Bulimia nervosa is a type of eating disorder which is most prevalent among females and there is also considerable overlap between this mental health condition and other disorders such as binge eating disorder, depression and anorexia nervosa.
As with the majority of mental health problems, there are a variety of different theories and factors believed to play a part in the development of the disorder including:
- Developmental theories
- Cognitive theory
- Genetic links
Developmental Theories and Bulimia
The main argument associated with developmental theorists is the belief that pressure to look a certain way and fit in through being thin is greatest during the period of adolescence. Evidence also indicates that girls are more affected by inner turmoil at this time, resulting in insecurity, low self-esteem, anxiety and feeling self-conscious.
In addition, developmental theories suggest that boys usually find forming an identity somewhat easier than girls. Society as a whole is also recognised as continually changing in terms of expectations of the female role in terms of food, sexuality and gender roles.
Cognitive Theory and Bulimia
Cognitive theory is all about identifying and challenging negative behaviours, feelings and thoughts and beliefs about oneself as this theory recognises that thoughts, feelings and behaviour all impact one another. In terms of applying cognitive theory to bulimia, the emphasis is on learning to interrupt destructive behaviour/thought patterns which serve to keep the vicious cycle going round.

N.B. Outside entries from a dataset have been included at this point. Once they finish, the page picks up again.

@[simp] theorem writeTo_cpu (sp : Option IoSpace) (a : Addr) (v : Byte) (s : State) : (writeTo sp a v s).cpu = s.cpu := by cases sp <;> rfl
@[simp] theorem writeTo_mapping (sp : Option IoSpace) (a : Addr) (v : Byte) (s : State) : (writeTo sp a v s).mapping = s.mapping := by cases sp <;> rfl
@[simp] theorem writeTo_readOnly (sp : Option IoSpace) (a : Addr) (v : Byte) (s : State) : (writeTo sp a v s).readOnly = s.readOnly := by cases sp <;> rfl
@[simp] theorem writeTo_ioBug (sp : Option IoSpace) (a : Addr) (v : Byte) (s : State) : (writeTo sp a v s).ioBug = s.ioBug := by cases sp <;> rfl
@[simp] theorem writeTo_altd (sp : Option IoSpace) (a : Addr) (v : Byte) (s : State) : (writeTo sp a v s).altd = s.altd := by cases sp <;> rfl
@[simp] theorem writeTo_io (sp : Option IoSpace) (a : Addr) (v : Byte) (s : State) : (writeTo sp a v s).io = s.io := by cases sp <;> rfl
@[simp] theorem writeTo_pc0 (sp : Option IoSpace) (a : Addr) (v : Byte) (s : State) : (writeTo sp a v s).pc0 = s.pc0 := by cases sp <;> rfl
@[simp] theorem writeTo_intRequests (sp : Option IoSpace) (a : Addr) (v : Byte) (s : State) : (writeTo sp a v s).intRequests = s.intRequests := by cases sp <;> rfl

@[simp] theorem dstWrite_cpu (a : Addr) (v : Byte) (s : State) : (dstWrite a v s).cpu = s.cpu := by simp [dstWrite]
@[simp] theorem dstWrite_mapping (a : Addr) (v : Byte) (s : State) : (dstWrite a v s).mapping = s.mapping := by simp [dstWrite]
@[simp] theorem dstWrite_readOnly (a : Addr) (v : Byte) (s : State) : (dstWrite a v s).readOnly = s.readOnly := by simp [dstWrite]
@[simp] theorem dstWrite_ioBug (a : Addr) (v : Byte) (s : State) : (dstWrite a v s).ioBug = s.ioBug := by simp [dstWrite]
@[simp] theorem dstWrite_altd (a : Addr) (v : Byte) (s : State) : (dstWrite a v s).altd = s.altd := by simp [dstWrite]
@[simp] theorem dstWrite_io (a : Addr) (v : Byte) (s : State) : (dstWrite a v s).io = s.io := by simp [dstWrite]
@[simp] theorem dstWrite_pc0 (a : Addr) (v : Byte) (s : State) : (dstWrite a v s).pc0 = s.pc0 := by simp [dstWrite]
@[simp] theorem dstWrite_intRequests (a : Addr) (v : Byte) (s : State) : (dstWrite a v s).intRequests = s.intRequests := by simp [dstWrite]

@[simp] theorem dstWrite16_cpu (a : Addr) (v : Word) (s : State) : (dstWrite16 a v s).cpu = s.cpu := by simp [dstWrite16]
@[simp] theorem dstWrite16_mapping (a : Addr) (v : Word) (s : State) : (dstWrite16 a v s).mapping = s.mapping := by simp [dstWrite16]
@[simp] theorem dstWrite16_readOnly (a : Addr) (v : Word) (s : State) : (dstWrite16 a v s).readOnly = s.readOnly := by simp [dstWrite16]
@[simp] theorem dstWrite16_ioBug (a : Addr) (v : Word) (s : State) : (dstWrite16 a v s).ioBug = s.ioBug := by simp [dstWrite16]
@[simp] theorem dstWrite16_altd (a : Addr) (v : Word) (s : State) : (dstWrite16 a v s).altd = s.altd := by simp [dstWrite16]
@[simp] theorem dstWrite16_io (a : Addr) (v : Word) (s : State) : (dstWrite16 a v s).io = s.io := by simp [dstWrite16]
@[simp] theorem dstWrite16_pc0 (a : Addr) (v : Word) (s : State) : (dstWrite16 a v s).pc0 = s.pc0 := by simp [dstWrite16]
@[simp] theorem dstWrite16_intRequests (a : Addr) (v : Word) (s : State) : (dstWrite16 a v s).intRequests = s.intRequests := by simp [dstWrite16]

@[simp] theorem takeInterrupt_cpu (q : IntRequest) (ret : Addr) (s : State) :
    (takeInterrupt q ret s).cpu = (Config.intEntry s q ret).cpu := rfl
@[simp] theorem takeInterrupt_mem (q : IntRequest) (ret : Addr) (s : State) :
    (takeInterrupt q ret s).mem = (Config.intEntry s q ret).mem.canonical := rfl
@[simp] theorem takeInterrupt_mapping (q : IntRequest) (ret : Addr) (s : State) :
    (takeInterrupt q ret s).mapping = (Config.intEntry s q ret).mapping := rfl
@[simp] theorem takeInterrupt_readOnly (q : IntRequest) (ret : Addr) (s : State) :
    (takeInterrupt q ret s).readOnly = (Config.intEntry s q ret).readOnly := rfl
@[simp] theorem takeInterrupt_ioTrace (q : IntRequest) (ret : Addr) (s : State) :
    (takeInterrupt q ret s).ioTrace = historyAfter s.ioTrace (Config.intEntry s q ret).ioTrace := rfl
@[simp] theorem takeInterrupt_ioBug (q : IntRequest) (ret : Addr) (s : State) :
    (takeInterrupt q ret s).ioBug = none := rfl
@[simp] theorem takeInterrupt_altd (q : IntRequest) (ret : Addr) (s : State) :
    (takeInterrupt q ret s).altd = s.altd := rfl
@[simp] theorem takeInterrupt_io (q : IntRequest) (ret : Addr) (s : State) :
    (takeInterrupt q ret s).io = s.io := rfl
@[simp] theorem takeInterrupt_pc0 (q : IntRequest) (ret : Addr) (s : State) :
    (takeInterrupt q ret s).pc0 = s.pc0 := rfl
@[simp] theorem takeInterrupt_intRequests (q : IntRequest) (ret : Addr) (s : State) :
    (takeInterrupt q ret s).intRequests = (Config.intEntry s q ret).intRequests := rfl

/-! The states that `ReadsAs`, `stored`, `storedWord` name. -/

@[simp] theorem stored_cpu (sp : Option IoSpace) (a : Addr) (v : Byte) (s : State) :
    (stored sp a v s).cpu = s.cpu := by cases sp <;> rfl
@[simp] theorem stored_mapping (sp : Option IoSpace) (a : Addr) (v : Byte) (s : State) :
    (stored sp a v s).mapping = s.mapping := by cases sp <;> rfl
@[simp] theorem stored_readOnly (sp : Option IoSpace) (a : Addr) (v : Byte) (s : State) :
    (stored sp a v s).readOnly = s.readOnly := by cases sp <;> rfl
@[simp] theorem stored_ioBug (sp : Option IoSpace) (a : Addr) (v : Byte) (s : State) :
    (stored sp a v s).ioBug = s.ioBug := by cases sp <;> rfl
@[simp] theorem stored_altd (sp : Option IoSpace) (a : Addr) (v : Byte) (s : State) :
    (stored sp a v s).altd = s.altd := by cases sp <;> rfl
@[simp] theorem stored_io (sp : Option IoSpace) (a : Addr) (v : Byte) (s : State) :
    (stored sp a v s).io = s.io := by cases sp <;> rfl
@[simp] theorem stored_pc0 (sp : Option IoSpace) (a : Addr) (v : Byte) (s : State) :
    (stored sp a v s).pc0 = s.pc0 := by cases sp <;> rfl
@[simp] theorem stored_intRequests (sp : Option IoSpace) (a : Addr) (v : Byte) (s : State) :
    (stored sp a v s).intRequests = s.intRequests := by cases sp <;> rfl
@[simp] theorem storedWord_cpu (sp : Option IoSpace) (a : Addr) (v : Word) (s : State) :
    (storedWord sp a v s).cpu = s.cpu := by cases sp <;> rfl
@[simp] theorem storedWord_mapping (sp : Option IoSpace) (a : Addr) (v : Word) (s : State) :
    (storedWord sp a v s).mapping = s.mapping := by cases sp <;> rfl
@[simp] theorem storedWord_readOnly (sp : Option IoSpace) (a : Addr) (v : Word) (s : State) :
    (storedWord sp a v s).readOnly = s.readOnly := by cases sp <;> rfl
@[simp] theorem storedWord_ioBug (sp : Option IoSpace) (a : Addr) (v : Word) (s : State) :
    (storedWord sp a v s).ioBug = s.ioBug := by cases sp <;> rfl
@[simp] theorem storedWord_altd (sp : Option IoSpace) (a : Addr) (v : Word) (s : State) :
    (storedWord sp a v s).altd = s.altd := by cases sp <;> rfl
@[simp] theorem storedWord_io (sp : Option IoSpace) (a : Addr) (v : Word) (s : State) :
    (storedWord sp a v s).io = s.io := by cases sp <;> rfl
@[simp] theorem storedWord_pc0 (sp : Option IoSpace) (a : Addr) (v : Word) (s : State) :
    (storedWord sp a v s).pc0 = s.pc0 := by cases sp <;> rfl
@[simp] theorem storedWord_intRequests (sp : Option IoSpace) (a : Addr) (v : Word) (s : State) :
    (storedWord sp a v s).intRequests = s.intRequests := by cases sp <;> rfl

In time, the idea is that the interruption of the destructive cycle of bulimia will get earlier and eventually prevent the downward spiral that results in behaviour such as misusing laxatives, diet pills, diuretics and emetics.
Genetic Links and Bulimia
Many research studies undertaken on eating disorders including bulimia pinpoint that there is a genetic element associated with these mental health conditions. As with many health problems, the closer the relative, the more likely the individual is to also suffer from the same illness.
It is important to highlight that some individuals will develop bulimia with no apparent genetic risk and so in addition to genetic links there must be other factors which are responsible for triggering the condition. Another suggestion is that this link may also have a lot to do with the similarity of wider circumstances associated with close relatives.
In addition to the underlying theories believed to be related to the development of bulimia, other theories include biological theories, family systems and socio-cultural models. While each may well play a part in different sufferers it is unlikely that any one single theory can be totally responsible for the condition.